If crumbling buildings in Sydney and towering infernos in Melbourne are doing nothing else, they are drawing attention away from a sneaky scam that could cost new strata owners a small fortune over the years.
The problem is “embedded networks” and they represent long-term owner pain for developer and service provider gain.
The term initially came from deals done with energy suppliers that limited consumers’ abilities to switch suppliers to a cheaper alternative. That is currently being dealt with through reforms in consumer law.
But there is a hidden version of this that has long-term implications for apartment buyers.
Every high-rise apartment block needs ancillary infrastructure like a fan-driven venting system, storm water retention tanks, lifts, lighting, garage gates, water pumps and heaters.
As purchasers, we take it for granted that these elements are provided as part of the building package. However, developers naturally look at any legal way they can save on building costs without damaging potential sales through cutting too many corners.
So a contractor who provides an essential component approaches the developer and offers to install that bit of the building free of charge provided the owners corporation pays inflated charges for materials and maintenance, over an extended period.
If the owners won’t sign up, the developer has to pay the going rate for the installation.
Many developers are seriously tempted. They are getting an essential element of the building for free, effectively shifting that cost to unsuspecting apartment owners.

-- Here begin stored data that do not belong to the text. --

/-- What an instruction can lead to, by the class of its interface. -/
inductive ExecResult (s : State) : State → Prop
  | command (sym : Symbol) : ExecResult s (applySymbol P sym s)
  | primitive (q : Primitive) : ExecResult s (actuate P q P.cruiseDuty s)
  | reset : ExecResult s (resetBlock s)
  | flush : ExecResult s (flushCodec s)
  | byte (b : Byte) : ExecResult s (receiveByte P b s)

theorem exec_completes (i : Instr) (s : State) : ∃ t, exec i s = .next t ∧ ExecResult s t := by
  rcases instr_cases i with ⟨sym, rfl⟩ | ⟨q, rfl⟩ | rfl | rfl | ⟨b, rfl⟩
  · exact ⟨_, exec_ofSymbol sym s, .command sym⟩
  · exact ⟨_, exec_ofPrimitive q s, .primitive q⟩
  · exact ⟨_, exec_reset s, .reset⟩
  · exact ⟨_, exec_flush s, .flush⟩
  · exact ⟨_, exec_rxbyte b s, .byte b⟩

theorem execResult_of_exec {i : Instr} {s t : State} (h : exec i s = .next t) : ExecResult s t := by
  obtain ⟨u, hu, hres⟩ := exec_completes i s
  rw [hu] at h
  cases h
  exact hres

end Sys2Proof.Machine
end

section
/-! SUPPORT. The Actuator's registers stay legal: each channel's pair, the range of the duties and the burst counter
(10_state.md R24, R25, 42_actuator.md R172, R182). -/

namespace Sys2Proof.Machine

open Sys2Proof.Claims

/-! ## Legal duties -/

/-- Duties that 10_state.md R24 allows: each channel's pair and the range. -/
def Duties.legal (p : Params) (d : Duties) : Prop :=
  d.pairOk ∧ d.inRange p

theorem actuatorOk_iff {p : Params} {s : State} :
    s.actuatorOk p ↔ s.duty.legal p ∧ s.burstCnt ≤ p.burstTicks :=
  and_assoc.symm

theorem actuatorOk_of_eq {p : Params} {s t : State} (h : s.actuatorOk p) (hd : t.duty = s.duty)
    (hn : t.burstCnt = s.burstCnt) : t.actuatorOk p := by
  rw [actuatorOk_iff] at h ⊢
  rwa [hd, hn]

theorem dutyRow_legal (p : Params) (mode : SpinMode) {c : Nat} (h : c ≤ p.maxDuty) (q : Primitive) :
    (dutyRow mode c q).legal p :=
  ⟨dutyRow_pairOk mode c q, dutyRow_inRange p mode h q⟩

theorem cruiseDuties_legal (p : Params) (q : Primitive) : (cruiseDuties p q).legal p :=
  dutyRow_legal p p.spinMode (clamp_le p p.cruiseDuty) q

theorem burstDuties_legal (p : Params) (q : Primitive) : (burstDuties p q).legal p :=
  dutyRow_legal p p.spinMode (Nat.le_refl _) q

/-- A per-channel primitive zeroes one pin of its channel and clamps the other (42_actuator.md R173 to R175). -/
theorem channelWrites_legal (p : Params) (c : ChannelCall) {d : Duties} (h : d.legal p) :
    ((channelWrites p c).foldl (fun d w => d.set w.1 w.2) d).legal p := by
  obtain ⟨⟨ha, hb⟩, haf, hab, hbf, hbb⟩ := h
  rcases c with ⟨x, k⟩ | ⟨x, k⟩ | x <;> cases x <;>
    simp [Duties.legal, Duties.pairOk, Duties.inRange, channelWrites, chForward, chBackward, chStop, fwdPin, bwdPin,
      Duties.set, clamp_le, *]

/-! ## The event level -/

theorem settle_actuatorOk {p : Params} {s : State} (h : s.actuatorOk p) : (settle p s).actuatorOk p := by
  rw [actuatorOk_iff] at h ⊢
  rw [settle_duty, settle_burstCnt]
  refine ⟨?_, Nat.zero_le _⟩
  split_ifs
  · exact h.1
  · exact cruiseDuties_legal p _

/-- A composed primitive ends its burst and takes a row of 42_actuator.md R185, whatever the duties were. -/
theorem callPrimitive_actuatorOk (p : Params) (q : Primitive) (d : Int) {s : State} (h0 : s.burstCnt = 0) :
    (callPrimitive p q d s).actuatorOk p := by
  rw [actuatorOk_iff, callPrimitive_duty, callPrimitive_burstCnt p q d s h0]
  exact ⟨dutyRow_legal p _ (clamp_le p d) q, Nat.zero_le _⟩

theorem actuate_actuatorOk (p : Params) (q : Primitive) (d : Int) (s : State) : (actuate p q d s).actuatorOk p :=
  callPrimitive_actuatorOk p q d (settle_burstCnt p s)

theorem channelCall_actuatorOk {p : Params} (c : ChannelCall) {s : State} (h : s.actuatorOk p) :
    (channelCall p c s).actuatorOk p := by
  have hs := actuatorOk_iff.1 (settle_actuatorOk h)
  rw [channelCall, runWrites_eq, actuatorOk_iff]
  exact ⟨channelWrites_legal p c hs.1, hs.2⟩

theorem applySymbol_actuatorOk {p : Params} (sym : Symbol) {s : State} (h : s.actuatorOk p) :
    (applySymbol p sym s).actuatorOk p := by
  rcases applySymbol_cases p sym s with ⟨-, hr⟩ | ⟨m, -, -, hr⟩ | ⟨-, hr⟩ <;> rw [hr]
  · exact actuatorOk_of_eq (actuate_actuatorOk p (prim s.mstate) p.cruiseDuty s) rfl rfl
  · exact actuatorOk_of_eq (actuate_actuatorOk p (prim m) p.cruiseDuty s) rfl rfl
  · exact actuatorOk_of_eq (settle_actuatorOk h) rfl rfl

theorem receiveByte_actuatorOk {p : Params} (b : Byte) {s : State} (h : s.actuatorOk p) :
    (receiveByte p b s).actuatorOk p := by
  have hcodec (w : Window) (f : Fin 9) : ((settle p s).setCodec w f).actuatorOk p :=
    actuatorOk_of_eq (settle_actuatorOk h) rfl rfl
  rcases receiveByte_cases p b s with ⟨-, hr⟩ | ⟨sym, -, hr⟩ <;> rw [hr]
  · exact hcodec _ _
  · exact applySymbol_actuatorOk sym (hcodec _ _)

theorem reset_actuatorOk (p : Params) : State.reset.actuatorOk p :=
  actuatorOk_iff.2 ⟨dutyRow_legal p p.spinMode (Nat.zero_le p.maxDuty) .stop, Nat.zero_le _⟩

theorem exec_actuatorOk {i : Instr} {s t : State} (h : s.actuatorOk P) (he : exec i s = .next t) :
    t.actuatorOk P := by
  cases execResult_of_exec he with
  | command sym => exact applySymbol_actuatorOk sym h
  | primitive q => exact actuate_actuatorOk P q P.cruiseDuty s
  | reset => exact actuatorOk_of_eq (reset_actuatorOk P) rfl rfl
  | flush => exact actuatorOk_of_eq h rfl rfl
  | byte b => exact receiveByte_actuatorOk b h

/-! ## The cycle level and the step -/

theorem tick_actuatorOk {p : Params} {s : State} (h : s.actuatorOk p) : (tick p s).actuatorOk p := by
  rw [actuatorOk_iff] at h ⊢
  rw [tick_eq]
  refine ⟨?_, (Nat.sub_le _ _).trans h.2⟩
  dsimp only
  split_ifs
  · exact cruiseDuties_legal p _
  · exact h.1

theorem issue_actuatorOk {p : Params} (q : Primitive) {s : State} (h : s.actuatorOk p) :
    (issue p q s).actuatorOk p := by
  rw [actuatorOk_iff] at h ⊢
  rw [issue_eq]
  refine ⟨burstDuties_legal p q, ?_⟩
  cases q with
  | move m => exact Nat.le_refl _
  | stop => exact h.2

theorem actuatorEdge_actuatorOk {p : Params} (pins : Pins) {s : State} (h : s.actuatorOk p) :
    (actuatorEdge p pins s s).actuatorOk p := by
  rcases actuatorEdge_cases p pins s s with ⟨-, hr⟩ | ⟨-, -, hr⟩ | ⟨q, -, -, hr⟩ <;> rw [hr]
  · exact tick_actuatorOk h
  · exact h
  · exact issue_actuatorOk q h

theorem clockCycle_actuatorOk {p : Params} (pins : Pins) {s : State} (h : s.actuatorOk p) :
    (clockCycle p pins s).actuatorOk p := by
  cases hrst : pins.rst with
  | true =>
    rw [clockCycle_rst p pins s hrst]
    exact actuatorOk_of_eq (reset_actuatorOk p) rfl rfl
  | false =>
    rw [clockCycle_eq p pins s hrst]
    exact actuatorOk_of_eq (actuatorEdge_actuatorOk pins h) rfl rfl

There is one obstacle, however; they have to get the owners to sign up and in most if not all jurisdictions in Australia, the developer can’t commit the eventual apartment buyers to any contracts before their first AGM (with the notable exception of Queensland and their totally immoral presale of management rights).

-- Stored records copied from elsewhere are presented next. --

-- ==== Sys2Proof/Machine/Ops.lean ====
section
/-! DEFINITION. The shared operations over State: the writes of each unit, the IllegalCommand capture,
reset and launch. -/

namespace Sys2Proof.Machine

/-- `CRC_STATE <- v`: the one write of the CRC unit (10_state.md R12). -/
def State.setCrcState (s : State) (v : Word) : State := { s with crcState := v }

/-- `TYPE <- v`: the one write of the TCX unit (10_state.md R13). -/
def State.setType (s : State) (v : Word) : State := { s with type := v }

/-- What the host has still to present (log 1). -/
def State.setPending (s : State) (evs : List PortEvent) : State := { s with pending := evs }

/-- `raise IllegalCommand(cause)`: exception entry, a capture and not a trap (60_exceptions.md R84). It
keeps the first illegal command since reset; while `ERR` = 1 it changes nothing (R86). There is no return
to model beside it: only reset clears the capture (R86). -/
def raiseIllegalCommand (cause : IllegalCause) (op : Byte) (s : State) : State :=
  if s.err = 0#1 then { s with err := 1#1, errCause := cause.code, errOp := op } else s

/-- The reset event: every element to its reset value, from any state (70_reset_and_hazards.md R92). What
the host presents afterwards is the host's and stays (log 3). -/
def resetBlock (s : State) : State := { State.reset with pending := s.pending }

/-- The launch states I8 leaves: `ERR_CAUSE` is not 3, and while `ERR` = 0 the other two capture fields
are 0 (93_implementation_defined.md I8; log 6). -/
def launchAdmissible (err : BitVec 1) (errCause : BitVec 2) (errOp : Byte) : Bool :=
  errCause != 3#2 && (err != 0#1 || (errCause == 0#2 && errOp == 0x00#8))

/-- A run's start from "an explicit launch state that names all five elements" (70_reset_and_hazards.md
R92), the ones of I8 refused; `pending` is what the host will present. -/
def launch (crcState type : Word) (err : BitVec 1) (errCause : BitVec 2) (errOp : Byte)
    (pending : List PortEvent) : Host.Outcome State Fault Refusal :=
  if launchAdmissible err errCause errOp then
    .next { crcState, type, err, errCause, errOp, pending }
  else .refused .unreachableLaunchState

end Sys2Proof.Machine
end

So the developer turns to someone, often the strata manager whom they’ve employed to set up the management systems and by-laws, as well as organise the initial AGM, and asks them to push the contract approval through at the meeting.
One strata manager told me that many of his colleagues fear that if they refuse, the developers will stop employing them. And they wouldn’t only lose future business in setting up new strata schemes, they’d also miss out on the ongoing strata management contracts that usually fall to them.

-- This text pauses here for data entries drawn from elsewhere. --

-- ==== Sys2Proof/Machine/AsmText.lean ====
section
/-! DEFINITION. From assembly text to statements: "one command per line, `;` to end of line is a comment,
mnemonics are case-insensitive" (30_encoding.md R50), and the literals of R51. What the two rules leave
to the writer of an assembler is chosen in log 10 (quotes and escapes), 11 (lines, blanks and separators),
12 (forms of a number, which literal may stand where) and 17 (case of the directive and the
pseudo-instructions). An assembly error is `none`. -/

namespace Sys2Proof.Machine

/-! ## Lines to tokens -/

/-- A token of a line. -/
inductive AsmToken where
  | word (cs : List Char)
  | quoted (l : AsmLiteral)
  | comma
deriving DecidableEq, Repr

/-- Where the reader stands in a line. Lists under construction have their last element first. -/
inductive AsmMode where
  | between
  | inWord (cs : List Char)
  /-- After an opening quote `q`. -/
  | inQuote (q : Char) (bs : List Byte)
  /-- After a backslash in a quoted literal. -/
  | escape (q : Char) (bs : List Byte)
  /-- After `\x`. -/
  | escapeHigh (q : Char) (bs : List Byte)
  /-- After `\x` and the first hexadecimal digit. -/
  | escapeLow (q : Char) (bs : List Byte) (high : Nat)
  | comment
deriving DecidableEq, Repr

/-- The reader of one line: its mode and the tokens read, the last first. -/
structure AsmReader where
  mode : AsmMode
  tokens : List AsmToken
deriving DecidableEq, Repr

/-- The value of a hexadecimal digit of either case. -/
def hexDigit (c : Char) : Option Nat :=
  if '0' ≤ c ∧ c ≤ '9' then some (c.toNat - 48)
  else if 'A' ≤ c ∧ c ≤ 'F' then some (c.toNat - 55)
  else if 'a' ≤ c ∧ c ≤ 'f' then some (c.toNat - 87)
  else none

/-- The value of a decimal digit. -/
def decimalDigit (c : Char) : Option Nat :=
  if '0' ≤ c ∧ c ≤ '9' then some (c.toNat - 48) else none

/-- The token of a closed quoted literal: one byte between single quotes, any number between double
quotes (30_encoding.md R51). -/
def closeQuote (q : Char) (bs : List Byte) : Option AsmToken :=
  if q = '"' then some (.quoted (.string bs.reverse))
  else
    match bs with
    | [b] => some (.quoted (.char b))
    | _ => none

/-- Blanks between tokens (log 11). -/
def isBlank (c : Char) : Bool := c == ' ' || c == '\t' || c == '\r'

/-- The mode and tokens after a character that stands outside quotes and comments, with no word open. -/
def readBetween (ts : List AsmToken) (c : Char) : AsmReader :=
  if isBlank c then ⟨.between, ts⟩
  else if c = ';' then ⟨.comment, ts⟩
  else if c = ',' then ⟨.between, .comma :: ts⟩
  else if c = '"' ∨ c = '\'' then ⟨.inQuote c [], ts⟩
  else ⟨.inWord [c], ts⟩

/-- Whether the character ends an open word. DESIGN CHOICE (log 11): a quote does too, so no blank is
required between a mnemonic and a quoted operand, and `crc.byte'I'` is read; 30_encoding.md R50 and R51
are silent on it. -/
def endsWord (c : Char) : Bool := isBlank c || c == ';' || c == ',' || c == '"' || c == '\''

/-- Inside a quoted literal: "only characters 0x20..0x7E may appear literally, and `\xNN` writes any
byte" (30_encoding.md R51). -/
def readQuoted (q : Char) (bs : List Byte) (ts : List AsmToken) (c : Char) : Option AsmReader :=
  if c = q then (closeQuote q bs).map fun t => ⟨.between, t :: ts⟩
  else if c = '\\' then some ⟨.escape q bs, ts⟩
  else if 0x20 ≤ c.toNat ∧ c.toNat ≤ 0x7E then
    some ⟨.inQuote q (BitVec.ofNat 8 c.toNat :: bs), ts⟩
  else none

/-- One character of a line. -/
def readChar (r : AsmReader) (c : Char) : Option AsmReader :=
  match r.mode with
  | .between => some (readBetween r.tokens c)
  | .inWord cs =>
    if endsWord c then some (readBetween (.word cs.reverse :: r.tokens) c)
    else some ⟨.inWord (c :: cs), r.tokens⟩
  | .inQuote q bs => readQuoted q bs r.tokens c
  | .escape q bs => if c = 'x' then some ⟨.escapeHigh q bs, r.tokens⟩ else none
  | .escapeHigh q bs => (hexDigit c).map fun h => ⟨.escapeLow q bs h, r.tokens⟩
  | .escapeLow q bs h =>
    (hexDigit c).map fun l => ⟨.inQuote q (BitVec.ofNat 8 (16 * h + l) :: bs), r.tokens⟩
  | .comment => some r

/-- The characters of a line, in order. -/
def readChars (r : AsmReader) : List Char → Option AsmReader
  | [] => some r
  | c :: cs =>
    match readChar r c with
    | some r' => readChars r' cs
    | none => none

/-- The tokens at the end of a line; a quote left open is an error. -/
def finishLine (r : AsmReader) : Option (List AsmToken) :=
  match r.mode with
  | .between => some r.tokens.reverse
  | .inWord cs => some (AsmToken.word cs.reverse :: r.tokens).reverse
  | .inQuote _ _ => none
  | .escape _ _ => none
  | .escapeHigh _ _ => none
  | .escapeLow _ _ _ => none
  | .comment => some r.tokens.reverse

/-- The tokens of a line. -/
def lineTokens (line : List Char) : Option (List AsmToken) :=
  (readChars ⟨.between, []⟩ line).bind finishLine

/-! ## Tokens to statements -/

/-- Digits to a number in the given base, onto what was read before them. -/
def readDigits (digit : Char → Option Nat) (base : Nat) (n : Nat) : List Char → Option Nat
  | [] => some n
  | c :: cs =>
    match digit c with
    | some d => readDigits digit base (base * n + d) cs
    | none => none

/-- A number: decimal, or hexadecimal after `0x` (30_encoding.md R51). -/
def readNumber : List Char → Option Nat
  | [] => none
  | ['0', 'x'] => none
  | '0' :: 'x' :: ds => readDigits hexDigit 16 0 ds
  | ds => readDigits decimalDigit 10 0 ds

/-- The word of `.cmd`: a number, or ten hexadecimal digits with an underscore between opcode and operand
(00_scope.md R7, 42_control.md R77's example). -/
def readCommandNumber : List Char → Option Nat
  | ['0', 'x', o1, o0, '_', w7, w6, w5, w4, w3, w2, w1, w0] =>
    readDigits hexDigit 16 0 [o1, o0, w7, w6, w5, w4, w3, w2, w1, w0]
  | cs => readNumber cs

/-- The literal of an operand token. -/
def operandLiteral : AsmToken → Option AsmLiteral
  | .word cs => (readNumber cs).map .number
  | .quoted l => some l
  | .comma => none

/-- The statement words of R50 and R52. -/
inductive AsmMnemonic where
  | nop | crcInit | crcByte | crcWord | typeLoad | cmd | crcBytes | crcChunk | typeCheck
deriving DecidableEq, Repr

/-- The spelling of each, in lower case (30_encoding.md R50, R52). -/
def AsmMnemonic.spelling : AsmMnemonic → List Char
  | .nop => "nop".toList
  | .crcInit => "crc.init".toList
  | .crcByte => "crc.byte".toList
  | .crcWord => "crc.word".toList
  | .typeLoad => "type.load".toList
  | .cmd => ".cmd".toList
  | .crcBytes => "crc.bytes".toList
  | .crcChunk => "crc.chunk".toList
  | .typeCheck => "type.check".toList

/-- All statement words. -/
def AsmMnemonic.all : List AsmMnemonic :=
  [.nop, .crcInit, .crcByte, .crcWord, .typeLoad, .cmd, .crcBytes, .crcChunk, .typeCheck]

/-- The statement word a token spells; "mnemonics are case-insensitive" (30_encoding.md R50). DESIGN CHOICE
(log 17): the directive `.cmd` and the pseudo-instructions `crc.bytes`, `crc.chunk` and `type.check`, which
92_eei_decisions.md D21 names apart from the mnemonics, are read in any case too. -/
def readMnemonic (cs : List Char) : Option AsmMnemonic :=
  AsmMnemonic.all.find? fun m => m.spelling == cs.map Char.toLower

/-- The statement of a mnemonic and its operand tokens (30_encoding.md R50, R52). -/
def readStmt (m : AsmMnemonic) (args : List AsmToken) : Option AsmStmt :=
  match m, args with
  | .nop, [] => some .nop
  | .crcInit, [] => some .crcInit
  | .crcByte, [a] => (operandLiteral a).map .crcByte
  | .crcWord, [a] => (operandLiteral a).map .crcWord
  | .typeLoad, [a] => (operandLiteral a).map .typeLoad
  | .cmd, [.word cs] => (readCommandNumber cs).map .cmd
  | .crcBytes, [.quoted (.string s)] => some (.crcBytes s)
  | .crcChunk, [.quoted (.string t), .comma, .quoted (.string p)] => some (.crcChunk t p)
  | .typeCheck, [.quoted (.string t)] => some (.typeCheck t)
  | _, _ => none

/-- The statements of a line: one, or none on a line that is blank or only a comment. -/
def lineStmts (line : List Char) : Option (List AsmStmt) :=
  match lineTokens line with
  | some [] => some []
  | some (.word cs :: args) =>
    match readMnemonic cs with
    | some m => (readStmt m args).map fun st => [st]
    | none => none
  | _ => none

/-! ## Text to command words -/

/-- The lines of a text. -/
def splitLines : List Char → List (List Char)
  | [] => [[]]
  | c :: cs =>
    if c = '\n' then [] :: splitLines cs
    else
      match splitLines cs with
      | [] => [[c]]
      | line :: rest => (c :: line) :: rest

/-- The statements of a list of lines; an error in one is an error. -/
def linesStmts : List (List Char) → Option (List AsmStmt)
  | [] => some []
  | line :: rest =>
    match lineStmts line, linesStmts rest with
    | some sts, some sts' => some (sts ++ sts')
    | _, _ => none

/-- The command words of an assembly text (30_encoding.md R50 to R52). -/
def assembleText (text : List Char) : Option (List Cmd) :=
  (linesStmts (splitLines text)).bind assembleStmts

end Sys2Proof.Machine
end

So strata managers can find themselves having to “sell” these maintenance contracts to unsuspecting owners as if they were the norm.
It’s not that hard to do. First-time owners of new apartments at their initial AGM, confused by all the agendas and by-laws and votes and committee elections, tend to go along with whatever the nice man or woman in the suit suggests: “It can’t be wrong or it would be illegal, right?”
And these aren’t insignificant figures. One example quoted to me involved an infrastructure maintenance contract at roughly double the going rate, and for 99 years.
It’s hard to say how widespread this practice is, but you can bet that if there’s a buck in it, it’s a trend that’s more likely to grow than go away.
Sadly, it’s just another example of an industry where some players view their customers the same way hyenas see gazelles at a waterhole.
However, there is a simple answer: if you are at the initial AGM of a new building’s body corporate, encourage the other owners to refuse to approve any long-term maintenance contracts until they’ve been reviewed by your newly elected committee.
Be a lion or be lunch.
This is now being discussed in the Flat Chat Forum
Long-time maintenance or any other sort of service contracts are almost impossible in the ACT. They are generally limited to 3 years. From memory I think they can be a perhaps two years longer for the first five years of a new OC but nothing like 99 years.
Also, I think an embedded network is something quite different and there are strong consumer protections around them already. The embedded network I am aware of is where the OC negotiates a better price for an energy supply, usually electricity, on behalf of the owners. Rather than each unit paying a separate account with a retailer, the OC has an electricity meter for the whole site and pays for that one supply. Then the individual owners pay the OC pro rata for their consumption. This requires the OC to read meters but it might be able to that at lower cost than the retailer and multiples of supply charges are avoided. If the OC has a solar electric system behind its meter, the common property of the building and all the lot owners are likely to consume the entire solar production, thereby avoiding the retail price of electricity to the extent the building generates its own. The benefit is shared by all the owners since they collectively only have to pay for their share of the import by the building and the common property electricity costs are lower too.
The Australian Energy Regulator has strict requirements that enable people to opt out of such embedded networks if they feel they can get a better deal by signing up with a conventional retailer.